GM board member Wesley Bush, who chairs the compensation committee, said in GM’s proxy filing the automaker delivered a strong financial performance in 2023, continued to lead the industry in total U.S. sales and returned “significant cash to shareholders through dividends and the implementation of a $10 billion accelerated share repurchase program.”
GM did not increase Barra’s or Reuss’ target compensation for 2024.
Bush said GM “underperformed relative to its commitments on its transformation journey in 2023, particularly with EV production and AV technology” that impacted GM’s stock price, the value of stock options and other executive stock-based compensation.
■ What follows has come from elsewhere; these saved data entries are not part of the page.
/-- The reset state meets the invariant. From 10_state.md reset values; 10_state.md psr and condition code. -/
def Obligations.ResetMeetsTheInvariant : Prop :=
  State.reset.Inv

/-- Every step keeps the invariant. From 10_state.md psr bits 14:3 and condition code; 20_memory.md fetch
permission; 60_exceptions.md zeroing of trace fields. -/
def Obligations.EveryStepKeepsTheInvariant : Prop :=
  ∀ s t : State, s.Inv → step s = .next t → t.Inv

/-! ## The step -/

/-- When the fetch is allowed, a step is exec of the decoded word, then the retirement record. From 40_cycle.md the
step; 92_eei_decisions.md D3 (log 10). -/
def Obligations.StepRunsTheDecodedInstruction : Prop :=
  ∀ (i : Instr) (s : State), fetchForbidden s.pc s.psr = none → decode (s.mem.readWord s.pc) = i →
    step s = onNext (retire s.pc (s.mem.readWord s.pc)) (exec i s)

/-- An instruction placed at the pc is the one the next step runs. From 40_cycle.md the step; 30_encoding.md
formats; 92_eei_decisions.md D1 (log 13). -/
def Obligations.PlacedInstructionRunsNext : Prop :=
  ∀ (i : Instr) (s : State), i.wellFormed = true → fetchForbidden s.pc s.psr = none →
    step (s.withFetchWord 16 (encode i).toNat) =
      onNext (retire s.pc (encode i)) (exec i (s.withFetchWord 16 (encode i).toNat))

/-- A step faults on its fetch exactly when one of the three forbidden conditions holds. Rule R57. -/
def Obligations.FetchFaultsExactlyAtForbiddenAddresses : Prop :=
  ∀ s : State, (∃ c, step s = .fault (.fetchProtection s.pc c)) ↔
    ((u s.psr < 0x8000 ∧ 0x8000 ≤ u s.pc) ∨ (0x2000 ≤ u s.pc ∧ u s.pc < 0x8000) ∨
     (0xA000 ≤ u s.pc ∧ u s.pc ≤ 0xFFFF))

/-- The only faults are the fetch fault, naming the lowest-numbered forbidden condition, and the data fault of a
user-mode LDR or STR. From 60_exceptions.md fetch protection, data protection and priority; 40_cycle.md the fetch
check; 20_memory.md fetch permission; 92_eei_decisions.md D3, D4, D21 (logs 10, 11, 20). -/
def Obligations.OnlyProtectionFaultsExist : Prop :=
  ∀ (s : State) (f : Fault), step s = .fault f →
    (u s.psr < 0x8000 ∧ 0x8000 ≤ u s.pc ∧ f = .fetchProtection s.pc .cond1) ∨
    (¬ (u s.psr < 0x8000 ∧ 0x8000 ≤ u s.pc) ∧ 0x2000 ≤ u s.pc ∧ u s.pc < 0x8000 ∧
      f = .fetchProtection s.pc .cond2) ∨
    (¬ (u s.psr < 0x8000 ∧ 0x8000 ≤ u s.pc) ∧ 0xA000 ≤ u s.pc ∧ f = .fetchProtection s.pc .cond3) ∨
    (fetchForbidden s.pc s.psr = none ∧
      ∃ r a off, (decode (s.mem.readWord s.pc) = .ldr r a off ∨ decode (s.mem.readWord s.pc) = .str r a off) ∧
      u s.psr < 0x8000 ∧ 0x8000 ≤ u (effectiveAddress (s.reg a) off) ∧
      f = .dataProtection (effectiveAddress (s.reg a) off) s.pc)

/-- A step is refused exactly when a fetched word has opcode 0011, 1011 or 1110. From 30_encoding.md unassigned
opcodes; 60_exceptions.md priority; 92_eei_decisions.md D3 (log 10). -/
def Obligations.StepRefusesExactlyUnassignedOpcodes : Prop :=
  ∀ (s : State) (r : Refusal), step s = .refused r ↔
    fetchForbidden s.pc s.psr = none ∧
    ((s.mem.readWord s.pc).toNat / 4096 = 3 ∨ (s.mem.readWord s.pc).toNat / 4096 = 11 ∨
     (s.mem.readWord s.pc).toNat / 4096 = 14) ∧
    r = .unassignedOpcode (s.mem.readWord s.pc)

/-- The trace record has the pre-update pc and post-update register, memory and flag values. Rule R112. -/
def Obligations.StepRecordsPreUpdatePcAndPostUpdateValues : Prop :=
  ∀ s t : State, step s = .next t →
    t.traceRecord = some ⟨s.pc, s.mem.readWord s.pc, t.snap⟩ ∧
    (t.snap.regWE = true → t.snap.regValue = t.reg t.snap.rd) ∧
    (t.snap.nzpWE = true → t.snap.nzpValue = nzp t.psr) ∧
    ((decode (s.mem.readWord s.pc)).family = .load ∨ (decode (s.mem.readWord s.pc)).family = .store →
      t.snap.dmemValue = t.mem.readWord t.snap.dmemAddr)

/-- A retired step applies all of its writes, at most one register and one memory word, and a faulting step applies
none. Rule R105. -/
def Obligations.StepIsAllOrNothing : Prop :=
  (∀ s t : State, step s = .next t →
    (∃ t', exec (decode (s.mem.readWord s.pc)) s = .next t' ∧
      t.regs = t'.regs ∧ t.psr = t'.psr ∧ t.mem = t'.mem ∧ t.pc = t'.pc) ∧
    (t.snap.regWE = true → t.reg t.snap.rd = t.snap.regValue) ∧
    (∀ r, (t.snap.regWE = true ∧ r = t.snap.rd) ∨ t.reg r = s.reg r) ∧
    (t.snap.nzpWE = true → nzp t.psr = t.snap.nzpValue) ∧
    (t.snap.nzpWE = true ∨ nzp t.psr = nzp s.psr) ∧
    (t.snap.dmemWE = true ↔ (decode (s.mem.readWord s.pc)).family = .store) ∧
    (t.snap.dmemWE = true → ∃ b a off, decode (s.mem.readWord s.pc) = .str b a off ∧
      t.snap.dmemAddr = effectiveAddress (s.reg a) off ∧ t.snap.dmemValue = s.reg b ∧
      t.mem.readWord t.snap.dmemAddr = t.snap.dmemValue) ∧
    (∀ k, (t.snap.dmemWE = true ∧ (k = Memory.lowCell t.snap.dmemAddr ∨ k = Memory.highCell t.snap.dmemAddr)) ∨
      t.mem.readByte k = s.mem.readByte k) ∧
    ((decode (s.mem.readWord s.pc)).family = .trap ∨ (decode (s.mem.readWord s.pc)).family = .returnFromTrap ∨
      privBit t.psr = privBit s.psr) ∧
    psrReserved t.psr = psrReserved s.psr) ∧
  (∀ (s : State) (f : Fault) (h : Word) (n : Nat), step s = .fault f → (drive h (n + 1) s).state = s)

/-- Trace fields are zero where nothing was written. Rule R323. -/
def Obligations.SnapshotFieldsAreZeroUnlessWritten : Prop :=
  ∀ s t : State, step s = .next t →
    (t.snap.regWE = false → t.snap.rd = 0 ∧ t.snap.regValue = 0) ∧
    (t.snap.nzpWE = false → t.snap.nzpValue = 0) ∧
    ((decode (s.mem.readWord s.pc)).family ≠ .load → (decode (s.mem.readWord s.pc)).family ≠ .store →
      t.snap.dmemAddr = 0 ∧ t.snap.dmemValue = 0)

/-- TRAP, JSR and JSRR record register 7 and the link pc + 1, whatever their destination field holds. Rule R324. -/
def Obligations.LinkingInstructionsRecordRegisterSeven : Prop :=
  ∀ s t : State, step s = .next t →
    ((decode (s.mem.readWord s.pc)).family = .call ∨ (decode (s.mem.readWord s.pc)).family = .trap) →
    t.snap.regWE = true ∧ t.snap.rd = 7 ∧ t.snap.regValue = nextPc s

/-! ## The condition code -/

/-- The code of a result is N when bit 15 is set, Z when it is 0, else P. From 40_cycle.md condition flags. -/
def Obligations.ConditionCodeOfAResult : Prop :=
  ∀ v : Word, (0x8000 ≤ u v → nzpOf (sgn v) = 0b100) ∧ (u v = 0 → nzpOf (sgn v) = 0b010) ∧
    (1 ≤ u v → u v < 0x8000 → nzpOf (sgn v) = 0b001)

/-- A flag write leaves exactly one of N, Z, P; before the first one after reset the code is 000. Rule R30. -/
def Obligations.FlagWritesReplaceTheCodeByAOneHotCode : Prop :=
  nzp State.reset.psr = 0b000 ∧
  ∀ s t : State, step s = .next t →
    (t.snap.nzpWE = false → nzp t.psr = nzp s.psr) ∧
    (t.snap.nzpWE = true → nzp t.psr = 0b001 ∨ nzp t.psr = 0b010 ∨ nzp t.psr = 0b100)

/-- No instruction but a branch depends on N, Z or P. Rule R108. -/
def Obligations.FlagsAreReadOnlyByBranches : Prop :=
  ∀ (i : Instr) (c : BitVec 3) (s : State), i.family ≠ .branch →
    exec i { s with psr := withNzp s.psr c } =
      onNext (fun t => if t.snap.nzpWE then t else { t with psr := withNzp t.psr c }) (exec i s)

/-! ## Branches, jumps and calls -/

/-- NOP goes on; each BRcc goes to pc + 1 + offset exactly when one of its flags is set, and changes nothing else.
From 41_branch.md; 92_eei_decisions.md D1 (log 13); 92_eei_decisions.md D5 (log 15). -/
def Obligations.BranchesGoToTheirTarget : Prop :=
  ∀ (off : Word) (s : State),
    Completes (exec (.nop off) s) (ControlEffect (nextPc s) s) ∧
    Completes (exec (.brp off) s) (ControlEffect (branchPc (flagP s) off s) s) ∧
    Completes (exec (.brz off) s) (ControlEffect (branchPc (flagZ s) off s) s) ∧
    Completes (exec (.brzp off) s) (ControlEffect (branchPc (flagZ s || flagP s) off s) s) ∧
    Completes (exec (.brn off) s) (ControlEffect (branchPc (flagN s) off s) s) ∧
    Completes (exec (.brnp off) s) (ControlEffect (branchPc (flagN s || flagP s) off s) s) ∧
    Completes (exec (.brnz off) s) (ControlEffect (branchPc (flagN s || flagZ s) off s) s) ∧
    Completes (exec (.brnzp off) s) (ControlEffect (branchPc (flagN s || flagZ s || flagP s) off s) s)

/-- JMPR goes to its register, JMP to pc + 1 + offset, and nothing else changes. From 45_jump_call.md JMPR and JMP;
92_eei_decisions.md D5 (log 15). -/
def Obligations.JumpsGoToTheirTarget : Prop :=
  ∀ (a : RegIdx) (off : Word) (s : State),
    Completes (exec (.jmpr a) s) (ControlEffect (s.reg a) s) ∧
    Completes (exec (.jmp off) s) (ControlEffect (trunc16 (u s.pc + 1 + sgn off)) s)

/-- JSRR and JSR put pc + 1 in R7, set the flags from it, and go to the old register or the immediate target. From
45_jump_call.md JSRR and JSR; 92_eei_decisions.md D6 (log 9); 92_eei_decisions.md D11 (log 17); 92_eei_decisions.md
D12 (log 18). -/
def Obligations.CallsLinkAndGoToTheirTarget : Prop :=
  ∀ (a : RegIdx) (imm : BitVec 11) (s : State),
    Completes (exec (.jsrr a) s) (CallEffect config (s.reg a) s) ∧
    Completes (exec (.jsr imm) s)
      (CallEffect config (trunc16 ((if 0x8000 ≤ u s.pc then 0x8000 else 0) + 16 * (imm.toNat : Int))) s) ∧
    ∀ c : Config,
      Completes (execJsrrWith c a s) (CallEffect c (s.reg a) s) ∧
      Completes (execJsrWith c imm s)
        (CallEffect c (trunc16 ((if 0x8000 ≤ u s.pc then 0x8000 else 0) + 16 * (imm.toNat : Int))) s)

/-! ## Arithmetic -/

/-- ADD, MUL, SUB and ADDI write the exact result modulo 2^16 and its code, and change nothing else. From
42_arithmetic.md ADD, MUL, SUB, ADDI; 40_cycle.md integer arithmetic laws; 92_eei_decisions.md D6, D11 (logs 9, 17).
-/
def Obligations.ArithmeticResultsWrap : Prop :=
  ∀ (d a b : RegIdx) (imm : Word) (s : State),
    Completes (exec (.add d a b) s) (ResultEffect d (trunc16 (u (s.reg a) + u (s.reg b))) s) ∧
    Completes (exec (.mul d a b) s) (ResultEffect d (trunc16 (u (s.reg a) * u (s.reg b))) s) ∧
    Completes (exec (.sub d a b) s) (ResultEffect d (trunc16 (u (s.reg a) - u (s.reg b))) s) ∧
    Completes (exec (.addi d a imm) s) (ResultEffect d (trunc16 (u (s.reg a) + u imm)) s)

/-- DIV writes the unsigned quotient and MOD the unsigned remainder when the divisor is not 0. From 42_arithmetic.md
DIV; 46_shift_mod.md MOD; 40_cycle.md divide and remainder; 92_eei_decisions.md D9 (log 6). -/
def Obligations.DivideAndModuloByANonzeroDivisor : Prop :=
  ∀ (d a b : RegIdx) (s : State), s.reg b ≠ 0 →
    Completes (exec (.div d a b) s) (ResultEffect d (trunc16 (u (s.reg a) / u (s.reg b))) s) ∧
    Completes (exec (.mod d a b) s) (ResultEffect d (trunc16 (u (s.reg a) % u (s.reg b))) s)

/-- DIV and MOD by 0 do not fault: they write the drawn value and its code. From 40_cycle.md division by zero;
92_eei_decisions.md D10 (log 7). -/
def Obligations.DivideAndModuloByZeroWriteTheDraw : Prop :=
  ∀ (d a b : RegIdx) (s : State), s.reg b = 0 →
    Completes (exec (.div d a b) s) (ResultEffect d (Config.div0Draw s.draws) s) ∧
    Completes (exec (.mod d a b) s) (ResultEffect d (Config.div0Draw s.draws) s)

/-- Under divmod_signed DIV rounds toward zero and MOD takes the dividend's sign; under lc4_zero a zero divisor
gives 0. From 40_cycle.md divide and remainder; 00_scope.md parameter table; 92_eei_decisions.md D9, D10 (logs 6,
7). -/
def Obligations.DivideAndModuloUnderOtherParameters : Prop :=
  ∀ (c : Config) (d a b : RegIdx) (s : State),
    (c.divmodSigned = true → s.reg b ≠ 0 →
      Completes (execDivWith c d a b s) (ResultEffect d (trunc16 (Int.tdiv (sgn (s.reg a)) (sgn (s.reg b)))) s) ∧
      Completes (execModWith c d a b s) (ResultEffect d (trunc16 (Int.tmod (sgn (s.reg a)) (sgn (s.reg b)))) s)) ∧
    (c.div0 = .lc4Zero → s.reg b = 0 →
      Completes (execDivWith c d a b s) (ResultEffect d 0 s) ∧
      Completes (execModWith c d a b s) (ResultEffect d 0 s))

/-- The dividend is quotient times divisor plus remainder, and the remainder is below the divisor. From 40_cycle.md
divide and remainder; 92_eei_decisions.md D9 (log 6). -/
def Obligations.QuotientAndRemainderRecomposeTheDividend : Prop :=
  ∀ (d a b : RegIdx) (s : State), s.reg b ≠ 0 →
    Completes (exec (.div d a b) s) fun t => Completes (exec (.mod d a b) s) fun t' =>
      u (s.reg a) = u (t.reg d) * u (s.reg b) + u (t'.reg d) ∧ 0 ≤ u (t'.reg d) ∧ u (t'.reg d) < u (s.reg b)

/-! ## Comparisons -/

/-- CMP, CMPU and CMPI set the code of the exact difference and change nothing else. From 43_compare.md CMP, CMPU,
CMPI; 40_cycle.md comparison on exact integers; 92_eei_decisions.md D7 (log 16). -/
def Obligations.ComparesClassifyTheExactDifference : Prop :=
  ∀ (a b : RegIdx) (imm : BitVec 7) (s : State),
    Completes (exec (.cmp a b) s) (CompareEffect (sgn (s.reg a) - sgn (s.reg b)) s) ∧
    Completes (exec (.cmpu a b) s) (CompareEffect (u (s.reg a) - u (s.reg b)) s) ∧
    Completes (exec (.cmpi a imm) s) (CompareEffect (sgn (s.reg a) - imm.toInt) s)

/-- CMPIU sets one code: the unsigned difference by default, the signed one under cmpiu_final = signed. From
43_compare.md CMPIU; 92_eei_decisions.md D7, D8 (logs 16, 8). -/
def Obligations.CompareUnsignedImmediateUsesItsFinalComputation : Prop :=
  ∀ (a : RegIdx) (uimm : BitVec 7) (s : State),
    Completes (exec (.cmpiu a uimm) s) (CompareEffect (u (s.reg a) - (uimm.toNat : Int)) s) ∧
    (∀ c : Config, c.cmpiuFinal = .signed →
      Completes (execCmpiuWith c a uimm s) (CompareEffect (sgn (s.reg a) - (uimm.toNat : Int)) s)) ∧
    (nzpOf (u (s.reg a) - (uimm.toNat : Int)) ≠ nzpOf (sgn (s.reg a) - (uimm.toNat : Int)) ↔ 0x8000 ≤ u (s.reg a))

/-! ## Logic, shifts and constants -/

/-- AND, OR, XOR, NOT and ANDI write the bitwise result and its code, and change nothing else. From 44_logical.md;
92_eei_decisions.md D6 (log 9). -/
def Obligations.LogicalResultsAreBitwise : Prop :=
  ∀ (d a b : RegIdx) (imm : Word) (s : State),
    Completes (exec (.and d a b) s) (ResultEffect d (s.reg a &&& s.reg b) s) ∧
    Completes (exec (.or d a b) s) (ResultEffect d (s.reg a ||| s.reg b) s) ∧
    Completes (exec (.xor d a b) s) (ResultEffect d (s.reg a ^^^ s.reg b) s) ∧
    Completes (exec (.not d a) s) (ResultEffect d (~~~ s.reg a) s) ∧
    Completes (exec (.andi d a imm) s) (ResultEffect d (s.reg a &&& imm) s)

/-- SLL multiplies by 2^k modulo 2^16, SRL divides u(v) and SRA divides s(v) by 2^k rounding down. From
46_shift_mod.md SLL, SRA, SRL; 00_scope.md bitwise operators; 92_eei_decisions.md D6 (log 9). -/
def Obligations.ShiftsMultiplyAndDivideByPowersOfTwo : Prop :=
  ∀ (d a : RegIdx) (k : BitVec 4) (s : State),
    Completes (exec (.sll d a k) s) (ResultEffect d (trunc16 (u (s.reg a) * 2 ^ k.toNat)) s) ∧
    Completes (exec (.srl d a k) s) (ResultEffect d (trunc16 (u (s.reg a) / 2 ^ k.toNat)) s) ∧
    Completes (exec (.sra d a k) s) (ResultEffect d (trunc16 (sgn (s.reg a) / 2 ^ k.toNat)) s)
“We believe these outcomes demonstrate that our incentive plans operate effectively to appropriately reward both annual and long-term performance,” Bush wrote.
In contract talks last year, the United Auto Workers union harshly criticized the compensation of the Detroit Three automakers including Barra, who received $29 million in 2022 in total compensation.
After targeted strikes, the UAW’s deals for its members secured an immediate 11% pay rise and 25% increase in base wages through 2028.
In February, Chrysler-parent Stellantis said CEO Carlos Tavares received a 56% boost in total compensation to 36.49 million euros ($39 million) in 2023.
Tavares told reporters last week “90% of my salary is determined by the results of the company, so this proves that the company’s results are apparently not too bad.”